My family's jewelry store runs on an old ERP backed by SQL Server. Every bill, every quotation, every tag of stock is in there — and getting any of it out means clicking through fixed reports or finding someone who writes T-SQL. One night in May I built the third option: a chat window. The first commit landed at 1:48am; by 3:55am the agent had a pipeline for grading its own conversations. Here's what got built that night, and what real use broke afterward.

Two fixed reports and a guy who knows T-SQL

The ERP is JSoft Extreme, and the version the agent talks to is a restored backup running in Docker on my machine — which matters, because it means the agent works against a real, messy, production-shaped dataset, not a toy schema. The users are my family, who ask questions like "who sold the most this month?" and "why didn't last week's quotations convert?" — in a store that runs in Gujarati, which is why there's a toggle that tells the agent to answer in it.

The shape is two processes and a proxy. A Next.js frontend and a LangGraph JS server run side by side; the browser never talks to LangGraph directly — everything goes through a Next.js edge proxy, so the frontend only ever sees /api/*.

request Browser Next.js /api proxy LangGraph :2024
agent loop StateGraph 5 tools MSSQL (Docker)
observability OpenTelemetry Phoenix :6006 daily eval

The agent itself is deliberately boring: a two-node StateGraphagent → tools → agent — that loops until the model stops emitting tool calls. That's the part that took the least time all night. Everything interesting happened in the tools, the prompt, and the plumbing around them — starting with the part where the model was confidently wrong about my own store.

It answered "yesterday" with year-old data

By the time the initial commit landed at 1:48am, the system prompt already carried scar tissue — the commit message lists a "corrected salesman join pattern, HSN code mapping, and dynamic date injection." Each of those was a wrong answer first. The model assumed it was 2025 and cheerfully answered "yesterday" with year-old data. The salesperson leaderboard came out wrong because the obvious column is a lie. The traps, as the prompt now records them:

TrapWhat the prompt says
Wrong yearToday's date is injected at call time. Without it the model happily assumed it was 2025.
Financial yearApril 1 – March 31, with explicit FY ranges spelled out. "Compare FY 2024-25 vs 2025-26" is the most common question in a family business.
NULL SalesmanIDtrnSales.SalesmanID is NULL for most rows. The authoritative field is on the line items — the prompt includes the exact three-table join so salesperson leaderboards come out right the first time.
HSN code liesIn this store's data, HSN 711311 is used for silver, even though the code nominally covers gold alloys. An agent reasoning from general HSN knowledge would mislabel it as 18K gold.
Quotation remarksThe reason a quotation didn't convert ("rate issue", "will come later") hides in free-text Remarks columns. The prompt tells the agent to always fetch them for conversion analysis.

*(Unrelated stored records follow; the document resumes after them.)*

/-- The first line at or after `pos` in the granules `gs` (ascending), and whether the search wrapped. -/
def nextLine (gs : List Nat) (pos : Nat) : Option (Nat × Bool) :=
  match gs.find? fun g => decide (pos / granuleLines ≤ g) with
  | some g => some (if g = pos / granuleLines then (pos, false) else (g * granuleLines, false))
  | none => gs.head?.map fun g => (g * granuleLines, true)

/-- A line that scrub skips: in a fenced bank or rank. -/
def State.scrubSkips (s : State) (l line : Nat) : Bool :=
  let c := s.coord l (64 * line)
  s.bankFenced l c.sub c.rank c.bg c.bank

/-- Up to `want` lines from a position: the lines, the next position and the passes completed. The pass ends with its last line. -/
def State.scrubLines (s : State) (l : Nat) (gs : List Nat) : Nat → Nat → Nat → List Nat → Nat → List Nat × Nat × Nat
  | 0, _, pos, acc, passes => (acc.reverse, pos, passes)
  | fuel + 1, want, pos, acc, passes =>
    match nextLine gs pos with
    | none => (acc.reverse, pos, passes)
    | some (line, wrapped) =>
      let passes := if wrapped then passes + 1 else passes
      if want = 0 then (acc.reverse, if wrapped then line else pos, passes)
      else if s.scrubSkips l line then s.scrubLines l gs fuel want (line + 1) acc passes
      else s.scrubLines l gs fuel (want - 1) (line + 1) (line :: acc) passes

/-- The lines of one batch: the whole step, or in deadline mode `DL_BATCH` lines, and no more than the window has room for, at
4 CK a line (R175, R223, R238). -/
def State.batchLines (s : State) (l owed : Nat) : Nat :=
  if s.dlMode l then min owed (min (fld (s.lv l 0x61C) 23 16) (s.holdLeft l / 4)) else owed

/-- The first owed scrub step has been served by some lines. -/
def Mnt.scrubServed (m : Mnt) (n : Nat) : Mnt :=
  { m with scrubOwed := match m.scrubOwed with
      | (d, k) :: rest => if k ≤ n then rest else (d, k - n) :: rest
      | [] => [] }

/-- Present a batch of the oldest owed step's reads, under the step's due time (R26, R238): one batch to a window. -/
def State.presentScrub (s : State) (l : Nat) : State :=
  let m := (s.land l).mnt
  match m.scrubOwed with
  | [] => s
  | (due, owed) :: _ =>
    if !s.mntRuns l || !s.windowFree l || s.windowClaimed l || (s.dlMode l && m.lastWindow == some s.tread && m.winScrub) then s
    else
      let gs := s.scrubGranules l
      let want := s.batchLines l owed
      let (lines, pos, passes) := s.scrubLines l gs (gs.length * granuleLines + want + 1) want m.scrubPos [] 0
      let s := lines.foldl (fun s line =>
        let (id, s) := s.fresh
        s.stage l (access id .scrub 11 (stampOf (16 * due)) .read (64 * line))) (s.openWindow l)
      let s := if passes = 0 then s else s.bumpL l 0x6A4 passes
      (s.holdWindow l (4 * want)).modMnt l fun m =>
        { m.scrubServed (if lines.isEmpty then owed else want) with scrubPos := pos, winScrub := true }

None of this is discoverable from the schema. It's tribal knowledge extracted from sessions that went wrong, written down where the model can't miss it — the same job a senior analyst's onboarding notes would do for a human. The prompt also documents key columns for the core tables, which is why the agent rarely needs a schema tool at all. But it does have tools.

Five tools, one gate

query_database

SELECT-only T-SQL. Default 10 rows, hard cap 200. Injects TOP N into the query so SQL Server never sends more than the cap over the wire.

get_schema_snapshot

Column names for the 12 core tables, cached in-process. The tool description itself warns the model: "use sparingly — the result enters conversation context."

describe_table

Columns + types for a single table, via a parameterized INFORMATION_SCHEMA query. The cheap option when one unknown table comes up.

list_tables

Every table in the database. Mostly a fallback — the prompt documents the tables that matter.

render_chart

Doesn't render anything on the server. Validates payload.type and returns the payload as JSON — the frontend does the rest.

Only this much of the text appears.